CD experiments of the peptides were performed using a 720-Jasco spectropolarimeter (Tokyo, JP) and a 1-mm-path-length quartz cuvette. The CD spectra of the peptides in the SDS micellar solution were recorded using a H2O solution containing 40 μM peptide and SDS micelle at a concentration of 2.8 mM (25°C). In all cases, 25 mM NaH2PO4/Na2HPO4 buffer was used to maintain the pH at 6.5. The CD spectra presented are the average of 5 accumulations from 190 to 250 nm, which were recorded with a bandwidth of 1 nm and a scanning speed of 20 nm/min. During all of the measurements, the trace of the high-tension voltage remained less than 700 V, which should ensure the reliability of the obtained data [21]. Baselines of either solvent or micellar solutions without peptide were subtracted from each respective sample to yield the contribution of the sample. The secondary structure composition was estimated using the DICHROWEB web server [22], [23] with the following algorithms: CONTINLL, involving 2 different reference data sets, and K2d [23].

Data analysis

All of the data are reported as the mean ± SE. A statistical ANOVA analysis was performed using an analysis of variance with the Bonferroni post hoc test. Values of P<0.05 were considered to be statistically significant and are marked with an asterisk (*).

Results and Discussion

1. Circular dichroism

Circular dichroism is a suitable and rapid approach to provide information about the secondary structural features of peptides such as obestatin in solution [24]. First, the influence of SDS micelles on the secondary structure of the different peptides was studied. A preliminary scanning of the conformational preferences of the peptides was performed in 25 mM PBS and in an SDS micelle solution. SDS was adopted based on the works of Schwyzer, who hypothesized that previous contact with the membrane is essential for the peptide to adopt the proper conformation to further interact with its receptor [25].
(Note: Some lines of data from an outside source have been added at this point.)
/-- Entries of page 0x3400, part 0. -/
def cat34_0 : List EntryDef := [
  ⟨0x3400, .u16, .ro, .N, 1, 1, 0, 0, .any⟩,
  ⟨0x3401, .u16, .ro, .N, 1, 1, 0, 0, .any⟩,
  ⟨0x3402, .u16, .ro, .M, 1, 1, 0, 0, .any⟩,
  ⟨0x3403, .u16, .wo, .N, 1, 1, 0, 0, .any⟩,
  ⟨0x3404, .u16, .ro, .M, 1, 1, 0, 0, .any⟩,
  ⟨0x3405, .u16, .wo, .N, 1, 1, 0, 0, .any⟩,
  ⟨0x3406, .u16, .wo, .N, 2, 0, 0, 0, .any⟩,
  ⟨0x3407, .u32, .ro, .N, 1, 1, 0, 0, .any⟩,
  ⟨0x3408, .u32, .rw, .F, 1, 1, 0, 0, .any⟩,
  ⟨0x3409, .u16, .rwm, .F, 1, 1, 0, 5, .nat 1 100⟩,
  ⟨0x3410, .u8, .rwm, .F, 16, 8, 0, 0, .nat 0 8⟩,
  ⟨0x3411, .u8, .rwm, .F, 16, 8, 0, 0, .nat 0 1⟩,
  ⟨0x3412, .bool, .rwm, .F, 16, 8, 0, 1, .nat 0 1⟩,
  ⟨0x3413, .u16, .rwm, .F, 16, 8, 0, 1000, .nat 500 50000⟩,
  ⟨0x3414, .u16, .rwm, .F, 16, 8, 0, 100, .nat 10 5000⟩,
  ⟨0x3415, .u8, .rwm, .F, 16, 8, 0, 1, .nat 0 1⟩,
  ⟨0x3416, .u8, .rwm, .F, 16, 8, 0, 255, .oneOf [(0, 95), (255, 255)]⟩,
  ⟨0x3417, .bool, .rwm, .F, 16, 8, 0, 0, .nat 0 1⟩,
  ⟨0x3418, .f32, .rwm, .F, 16, 8, 0, 1148846080, .f32r (10) (100000) 1⟩,
  ⟨0x3419, .bool, .ro, .N, 16, 8, 0, 0, .any⟩,
  ⟨0x341A, .u8, .ro, .N, 16, 8, 0, 0, .any⟩,
  ⟨0x341B, .f32, .ro, .N, 16, 8, 0, 2143289344, .any⟩,
  ⟨0x341C, .u32, .ro, .N, 16, 8, 0, 0, .any⟩,
  ⟨0x341D, .u8, .ro, .M, 16, 8, 0, 0, .any⟩,
  ⟨0x3440, .u8, .rwm, .F, 8, 4, 0, 0, .nat 0 5⟩,
  ⟨0x3441, (.oct 16), .rwm, .F, 8, 4, 0, 0, .any⟩,
  ⟨0x3442, .bool, .rw, .N, 8, 4, 0, 0, .nat 0 1⟩,
  ⟨0x3443, .u16, .rwm, .F, 8, 4, 0, 1000, .nat 100 60000⟩,
  ⟨0x3444, .u8, .rwm, .F, 16, 8, 2, 255, .oneOf [(0, 7), (255, 255)]⟩,
  ⟨0x3445, .u16, .rwm, .F, 8, 4, 0, 300, .nat 20 2000⟩]

/-- Entries of page 0x3400, part 1. -/
def cat34_1 : List EntryDef := [
  ⟨0x3446, .u8, .ro, .N, 8, 4, 0, 0, .any⟩,
  ⟨0x3447, .u8, .ro, .M, 8, 4, 0, 0, .any⟩,
  ⟨0x3448, .bool, .ro, .N, 8, 4, 0, 0, .any⟩,
  ⟨0x3449, .u32, .ro, .N, 8, 4, 0, 0, .any⟩,
  ⟨0x3480, .u8, .rwm, .F, 32, 32, 0, 0, .nat 0 2⟩,
  ⟨0x3481, .u16, .rwm, .F, 32, 32, 0, 0, .any⟩,
  ⟨0x3482, (.oct 6), .rwm, .F, 32, 32, 0, 0, .any⟩,
  ⟨0x3483, .u8, .rwm, .F, 32, 32, 0, 1, .nat 1 8⟩,
  ⟨0x3484, .u16, .rwm, .F, 32, 32, 0, 10, .nat 4 500⟩,
  ⟨0x3485, .u16, .rwm, .F, 32, 32, 0, 40, .nat 12 1000⟩,
  ⟨0x3486, .u8, .rwm, .F, 32, 32, 0, 0, .nat 0 1⟩,
  ⟨0x3487, .u8, .rwm, .F, 2048, 2048, 64, 255, .any⟩,
  ⟨0x3488, .u16, .rwm, .F, 64, 64, 0, 65535, .any⟩,
  ⟨0x3489, .u8, .ro, .N, 32, 32, 0, 0, .any⟩,
  ⟨0x348A, .u32, .ro, .N, 32, 32, 0, 0, .any⟩,
  ⟨0x348B, .u32, .ro, .N, 32, 32, 0, 0, .any⟩,
  ⟨0x348C, .u32, .ro, .N, 64, 64, 2, 0, .any⟩,
  ⟨0x348D, .u32, .ro, .N, 32, 32, 0, 0, .any⟩,
  ⟨0x348E, .u32, .ro, .N, 32, 32, 0, 0, .any⟩,
  ⟨0x348F, .bool, .ro, .M, 32, 32, 0, 0, .any⟩,
  ⟨0x34C0, .u8, .rwm, .F, 12, 0, 6, 255, .any⟩]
As shown in Figure S1, the CD spectra of the peptides (40 μM) suggested that random coil conformations were prevalent in PBS, whereas the spectra recorded in the micelle solution indicated the presence of a certain amount of α-helical structure (Figure S2). Both human (1) and mouse obestatin (6) exhibited similar tendencies (Figure S3).
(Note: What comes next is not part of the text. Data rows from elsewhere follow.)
/-- The slots with a safe output of their own: until a sample they deliver it and `ctl_man_out` holds it (R228, R248). -/
def safeOutputs (s : State) : State :=
  (s.od.filterMap (fun c => if c.index = Od.ctl_safe_out then some (c.elem, c.value) else none)).foldl
    (fun t p => (t.wr Od.ctl_man_out p.2 p.1).wr Od.ctl_out p.2 p.1) s

/-- The slots when BOOT ends (R237): `ctl_mode_init`, from `ctl_safe_out`; the instances as their self-tests left them. -/
def ctlStart (s : State) : State :=
  let fa := s.rdBit Od.sys_health bitEngineA
  let fb := s.rdBit Od.sys_health bitEngineB
  let s0 := (safeOutputs s).wr Od.ctl_instance (if fa && fb then 4 else if fa then 2 else if fb then 1 else 0)
  (enabledSlots s0).foldl (fun t k =>
    let y := t.rd Od.ctl_safe_out k
    let m := t.rd Od.ctl_mode_init k
    let t1 := ((t.wr Od.ctl_mode m k).wr Od.ctl_man_out y k).wr Od.ctl_out y k
    if m = 2 then putSlot t1 k { slotOf t1 k with transfer := true, soft := true } else t1) s0

/-! ## Load and configuration rules (R234, R235, R249) -/

/-- The load of R234 in evaluations per tick. -/
def engineLoad (s : State) : Frac :=
  (enabledSlots s).foldl (fun a k =>
    (a.add ⟨max (s.rd Od.ctl_sections k) 1 + 2 * (repsOf s k).length, min (s.rd Od.ctl_period k) 32⟩).reduce) ⟨0, 1⟩

/-- `ctl_load`: the load rounded up. -/
def loadView (s : State) : Nat := (-(engineLoad s).neg.floor).toNat

/-- The slots a commit touched. -/
def ctlTouched (touched : List (Nat × Nat)) : List Nat :=
  (touched.filterMap (fun t =>
    if t.1 = Od.ctl_coef then some (t.2 / 40) else if 0x2800 ≤ t.1 ∧ t.1 ≤ 0x287F then some t.2 else none)).eraseDups

/-- The failure of R235 that a commit leaves in a slot, the first in the order of R11. -/
def slotLeaves (s : State) (tenant : Option Nat) (k : Nat) : Status :=
  let src := s.rd Od.ctl_pv_src k
  let d := entryDef? (src / 65536)
  let n := s.rd Od.ctl_sections k
  let isec := s.rd Od.ctl_int_sec k
  let secs := sectionsOf s k
  let noRead : Bool := match tenant with
    | some t => !mayReadTenant s t (src / 65536)
    | none => false
  let mn := s.rdQ Od.ctl_out_min k
  let mx := s.rdQ Od.ctl_out_max k
  let so := s.rdQ Od.ctl_safe_out k
  let lo := s.rdQ Od.ctl_out_lo k
  let hi := s.rdQ Od.ctl_out_hi k
  let srcBad : Option Status :=
    if src = 0 then (if s.rd Od.ctl_period k = 0 then none else some .outOfRange)
    else match d with
      | none => some .noSuchIndex
      | some d =>
        if d.nX ≤ src % 65536 then some .noSuchIndex
        else if noRead || accOf d (src % 65536) == .wo then some .accessDenied
        else match d.ty with
          | .oct _ | .str _ => some .typeMismatch
          | _ => none
  let polesBad : Bool :=
    if isec = 0xFF then false
    else if n ≤ isec then true
    else
      (match secs[isec]? with
        | some b => b.a1 + b.a2 != -(2 ^ 28)
        | none => true) ||
      (secs.drop (isec + 1)).any (fun b => 2 ^ 28 + b.a1 + b.a2 == 0 || b.b0 + b.b1 + b.b2 == 0 || b.b0 == 0)
  match srcBad with
  | some st => st
  | none =>
    if polesBad || (s.rdQ Od.ctl_pv_span k).num ≤ 0 || (lo.le hi && hi.le lo) || mx.lt mn || so.lt mn || mx.lt so then .outOfRange
    else .ok

/-- Whether the phase lead of a repetitive unit lies below its length (R249). -/
def repOk (s : State) (u : Nat) : Bool := decide (s.rd Od.ctl_rep_lead u < s.rd Od.ctl_rep_len u)

/-- Whether a unit that a commit attaches is attached to an enabled slot, or to none (R249). -/
def attachOk (s : State) (u : Nat) : Bool :=
  s.rd Od.ctl_rep_loop u == 0xFFFF || (decide (s.rd Od.ctl_rep_loop u < loopCount s) && s.rd Od.ctl_period (s.rd Od.ctl_rep_loop u) != 0)

/-- What a commit leaves in the slots it touched and in the engine's configuration, a status each (R234, R235, R249). -/
def ctlLeaves (s : State) (tenant : Option Nat) (touched : List (Nat × Nat)) : List Status :=
  (if (List.range (repCount s)).all (repOk s) && touched.all (fun t => t.1 != Od.ctl_rep_loop || attachOk s t.2) && (engineLoad s).le ⟨2000, 1⟩
    then .ok else .outOfRange) ::
    (ctlTouched touched).map (slotLeaves s tenant)

/-! ## Entries -/

/-- The chapter's own refusals (R237). -/
def ctlExtra (s : State) (i e v : Nat) : Extra :=
  if i = Od.ctl_mode then { range := v != 0 && s.rd Od.ctl_period e == 0 } else {}

/-- `ctl_mode` written in SAFE_HOLD, where no slot samples: a slot switched off delivers `ctl_safe_out`, and one switched on its safe
output (R237, R241). -/
def modeInHold (s : State) (k old new : Nat) : State :=
  if s.mode ≠ .safeHold then s
  else if new = 0 then deliverLoop (s.wrBit Od.ctl_status 8 false k) k (s.rd Od.ctl_safe_out k)
  else if old = 0 then holdSlot s k
  else s

/-- An applied write of an engine entry (R237, R238, R241, R243). -/
def ctlApply (s : State) (i e v : Nat) : Option State :=
  let x := slotOf s e
  if i = Od.ctl_mode then
    let old := s.rd Od.ctl_mode e
    let s1 := s.wr i v e
    some (modeInHold (if v = 2 ∧ old ≠ 2 then putSlot s1 e { x with transfer := true, soft := true }
      else if v = 0 then putSlot s1 e {}
      else s1) e old v)
  else if i = Od.ctl_man_out then
    some (if s.rd Od.ctl_mode e = 2 ∨ s.mode = .safeHold then s else s.wr i v e)
  else if i = Od.ctl_sp then some ((s.wr i v e).wrBit Od.ctl_status 5 false e)
  else if i = Od.ctl_sp_soft then some (putSlot (s.wr Od.ctl_sp v e) e { x with soft := true })
  else if i = Od.ctl_rep_clear then
    some { s with ctl := { s.ctl with reps := tabPut e { tabGet {} e s.ctl.reps with clear := true } s.ctl.reps } }
  else none

/-- What a commit that touched engine entries does besides storing them (R228, R236, R237, R243): a disabled slot shows no PV fault any more, with the event
of its clear (R240), and in SAFE_HOLD a new safe output is delivered at once (R241). -/
def ctlCommitted (old s : State) (touched : List (Nat × Nat)) : State :=
  touched.foldl (fun t x =>
    let k := x.2
    let was := old.rd x.1 k
    let is := s.rd x.1 k
    if was = is then t
    else if x.1 = Od.ctl_period then
      if is = 0 then
        let t1 := if t.rdBit Od.ctl_status 7 k then ctlEvent t 1 k 0 false else t
        let t2 := putSlot ((t1.wr Od.ctl_mode 0 k).wr Od.ctl_status 0 k) k {}
        anaFromLoop (if t2.mode = .safeHold then slotInHold t2 k else t2) k
      else if was = 0 then putSlot ((t.wr Od.ctl_mode 0 k).wr Od.ctl_out (t.rd Od.ctl_safe_out k) k) k {}
      else t
    else if x.1 = Od.ctl_safe_out ∨ x.1 = Od.ctl_safe_mode then
      let t1 := if t.mode = .safeHold then slotInHold t k else t
      if t1.rd Od.ctl_period k = 0 then anaFromLoop t1 k
      else if t1.mode = .safeHold ∧ t1.rd Od.ctl_mode k = 0 then deliverLoop t1 k (t1.rd Od.ctl_safe_out k)
      else t1
    else if x.1 = Od.ctl_int_sec ∧ t.rd Od.ctl_mode k = 2 then putSlot t k { slotOf t k with transfer := true }
    else if x.1 = Od.ctl_rep_loop ∨ x.1 = Od.ctl_rep_len then
      { t with ctl := { t.ctl with reps := tabPut k { tabGet {} k t.ctl.reps with clear := true } t.ctl.reps } }
    else t) s

end Sys2Proof.Machine
end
The secondary structure analyses were performed using the DICHROWEB web server [22], [23] with the following algorithms: CONTINLL, which incorporated 2 different reference data sets, and K2d [23]. The conformational weights of the secondary structures obtained with CONTINLL were paired with 2 different data sets for the data ranging between 190 and 240 nm. Although an important caveat of this method is that the reference data sets are primarily appropriated for aqueous environments, it is nonetheless evident that the peptides in SDS have the greatest helicity (Table S1). An example of the obtained results is represented in Figure 2.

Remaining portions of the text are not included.